Он проник в дом с черного хода. В дальнем конце темного коридора, пропахшего мясными тушами, виднелась кухня — квадратная белая комната, полная света, жара и крика: повар-француз отчитывал своего подручного-шведа. Никем не замеченный, Питер по задней лестнице поднялся на второй этаж, как вор, открыл звуконепроницаемую дверь, отделявшую помещение для слуг от основной части дома, и метнулся через лестничную площадку к своей комнате, расположенной прямо над главной лестницей. Здесь он застыл на месте, рассудку вопреки надеясь, что его кто-то увидит: «Где ты был? Ты вымок до нитки!» Но никто не появился, он беспрепятственно вошел в спальню, закрыл дверь и повернул в замке ключ: наконец-то он в безопасности.

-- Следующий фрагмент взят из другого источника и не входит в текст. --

-- ==== Sys2Proof/Machine/Views.lean ====
section
/-! DEFINITION. What the agents see of the state, and the names the spec gives its regions: the four state names
(10_state.md R23), the seven state classes (42_other_event.md R88), the outputs (30_encoding.md R61) and the three error
classes (60_exceptions.md R115). None of it is state. -/

namespace Sys2Proof.Machine

/-- The four state names of the source (R23). -/
inductive EngineState where
  | idle
  | awaitingOffset
  | writing
  | reading
deriving DecidableEq, Repr

/-- The views of (`PH`, `CV`) that the four names are (R23). -/
def State.engineState (s : State) : EngineState :=
  match s.ph, s.cv with
  | .idle, _ => .idle
  | .rx, false => .awaitingOffset
  | .rx, true => .writing
  | .tx, _ => .reading

/-- The seven state classes, the rows of R88's second table. -/
inductive StateClass where
  /-- `IDLE` -/
  | idle
  /-- `RX`, unset -/
  | rxUnset
  /-- `RX`, `Some(i)`, terminal not reached -/
  | rxSet
  /-- `RX`, `Some(255)`, terminal reached -/
  | rxTerminal
  /-- `TX`, unset -/
  | txUnset
  /-- `TX`, `Some(i)`, terminal not reached -/
  | txSet
  /-- `TX`, `Some(255)`, terminal reached -/
  | txTerminal
deriving DecidableEq, Repr

/-- Whether a state is of a class, read off the row's own words (R88; terminal reached means `ACKARM = NACK`). -/
def StateClass.holds (c : StateClass) (s : State) : Bool :=
  match c with
  | .idle => s.ph == .idle && s.cursor == none && s.ackarm == .ack
  | .rxUnset => s.ph == .rx && s.cursor == none && s.ackarm == .ack
  | .rxSet => s.ph == .rx && s.cursor.isSome && s.ackarm == .ack
  | .rxTerminal => s.ph == .rx && s.cursor == some 255#8 && s.ackarm == .nack
  | .txUnset => s.ph == .tx && s.cursor == none && s.ackarm == .ack
  | .txSet => s.ph == .tx && s.cursor.isSome && s.ackarm == .ack
  | .txTerminal => s.ph == .tx && s.cursor == some 255#8 && s.ackarm == .nack

/-- The acknowledge decision as the bus controller reads it: `ACK` is 1, `NACK` is 0 (R61). -/
def AckDec.code : AckDec → BitVec 1
  | .ack => 1#1
  | .nack => 0#1

/-- `out = (ACKARM', TXD')`, the outputs visible to the bus controller after a step (R14, R61). -/
def State.busOut (s : State) : BitVec 1 × Byte := (s.ackarm.code, s.txd)

/-- An event that carries or requests a data byte. -/
def isData : Instr → Bool
  | .rxbyte _ => true
  | .txreq => true
  | .addrW | .addrR | .other | .hrdWm _ | .hwrWm _ _ | .hrdRm _ | .hwrRm _ _ => false

/-- A bus-controller event, as opposed to a host operation (R55). -/
def isEvent (i : Instr) : Bool := i.port == .event

/-- A data event that is accepted: it fits the state (R88, glossary). -/
def accepted (i : Instr) (s : State) : Bool := isData i && fits i s

/-- A data event that is rejected: it falls back to the Other path (R88, R89, glossary). -/
def rejected (i : Instr) (s : State) : Bool := isData i && !fits i s

/-- The index an accepted data event that touches an array uses (R102): the cursor of an `RXBYTE` in its data case,
the read index of a `TXREQ`. -/
def dataIndex? (i : Instr) (s : State) : Option Index :=
  match i with
  | .rxbyte _ => rxStoreIndex? s
  | .txreq => if fitsTx s then some (txIndex s) else none
  | .addrW | .addrR | .other | .hrdWm _ | .hwrWm _ _ | .hrdRm _ | .hwrRm _ _ => none

/-- Error class 1, unexpected-event (R115): `OTHER`, or a data event in the wrong phase. -/
def unexpectedEvent (i : Instr) (s : State) : Bool :=
  match i with
  | .other => true
  | .rxbyte _ => s.ph != .rx
  | .txreq => s.ph != .tx
  | .addrW | .addrR | .hrdWm _ | .hwrWm _ _ | .hrdRm _ | .hwrRm _ _ => false

/-- Error class 2, buffer-boundary (R115): an accepted data event that uses index 254. -/
def bufferBoundary (i : Instr) (s : State) : Bool := dataIndex? i s == some 254#8

/-- Error class 3, stale-offset (R115): an accepted `TXREQ` with the cursor unset. -/
def staleOffset (i : Instr) (s : State) : Bool :=
  match i with
  | .txreq => fitsTx s && s.cursor == none
  | .addrW | .rxbyte _ | .addrR | .other | .hrdWm _ | .hwrWm _ _ | .hrdRm _ | .hwrRm _ _ => false

end Sys2Proof.Machine
end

Стянув с себя мокрую одежду, он вытерся полотенцем перед зеркальной дверью ванной комнаты. Никуда не денешься: ему всего шестнадцать и он еще не такой взрослый, чтобы начать взрослую жизнь. Вечное дитя — невыносимое состояние, с которым пора кончать.

Ощущение грубого полотенца на коже вместе с памятью об увиденном будоражило его. Должен он или не должен?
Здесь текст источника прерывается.